● Your instructions
Provide the number of lines in the records that hold the string "spec", without any other words.

● Dataset records
-- ==== Sys2Proof/Machine/Toa.lean ====
section
/-!
DEFINITION. The time-of-arrival quantizer (spec/42_toa_quantizer.md): TOACHK, TOAQ, TOADQ.
-/

namespace Sys2Proof.Machine

/-- The ToA of an operand that passes the range check of R151, in units of 2^-1074; `none` when it is absent,
NaN, infinite or outside [-10.0, 10.0]. Both bounds are inclusive (D10). -/
def acceptedToa (toa : Option ToaBits) : Option Int :=
  match toa with
  | none => none
  | some b =>
    match F64.ofBits b with
    | .nan => none
    | .inf _ => none
    | .finite neg mag =>
      let t := signed neg mag
      if -(10 * unitsPerOne : Int) ≤ t ∧ t ≤ 10 * unitsPerOne then some t else none

/-- `qi` of R153 for a ToA of `t` units: multiply by 256, add one half, each rounded to binary64, then
truncate toward zero. This literal arithmetic is the reading spec/90_conflicts.md C1 settles. -/
def quantize (t : Int) : Int :=
  let x := fl (t * 256)
  let y := fl (x + unitsPerHalf)
  y.tdiv unitsPerOne

/-- `qi mod 65536`, the 16-bit two's-complement image (R153, R156). -/
def q8OfInt (qi : Int) : Q8 :=
  BitVec.ofInt 16 qi

/-- The answer of TOACHK (R151). -/
def toachkAnswer (toa : Option ToaBits) : Response :=
  okValid (acceptedToa toa).isSome

/-- The answer of TOAQ (R153): VALIDATION for exactly the operands TOACHK rejects (R152). -/
def toaqAnswer (toa : Option ToaBits) : Response :=
  match acceptedToa toa with
  | none => raise .validation
  | some t => okQ (q8OfInt (quantize t))

/-- `{w_hi, w_lo}`, the received word in wire order (R42, R63). -/
def receivedWord (wHi wLo : Byte) : Q8 :=
  wHi ++ wLo

/-- The answer of TOADQ for a received word (R160): the word is discarded and no ToA is derived from it (R161). -/
def toadqAnswer (_w : Q8) : Response :=
  okNoToa

/-- TOACHK (R151). -/
def execToachk (toa : Option ToaBits) (s : State) : Host.Outcome State Fault Refusal :=
  .next (s.respond (toachkAnswer toa))

/-- TOAQ (R153). -/
def execToaq (toa : Option ToaBits) (s : State) : Host.Outcome State Fault Refusal :=
  .next (s.respond (toaqAnswer toa))

/-- TOADQ (R160). -/
def execToadq (wHi wLo : Byte) (s : State) : Host.Outcome State Fault Refusal :=
  .next (s.respond (toadqAnswer (receivedWord wHi wLo)))

end Sys2Proof.Machine
end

● Reply
2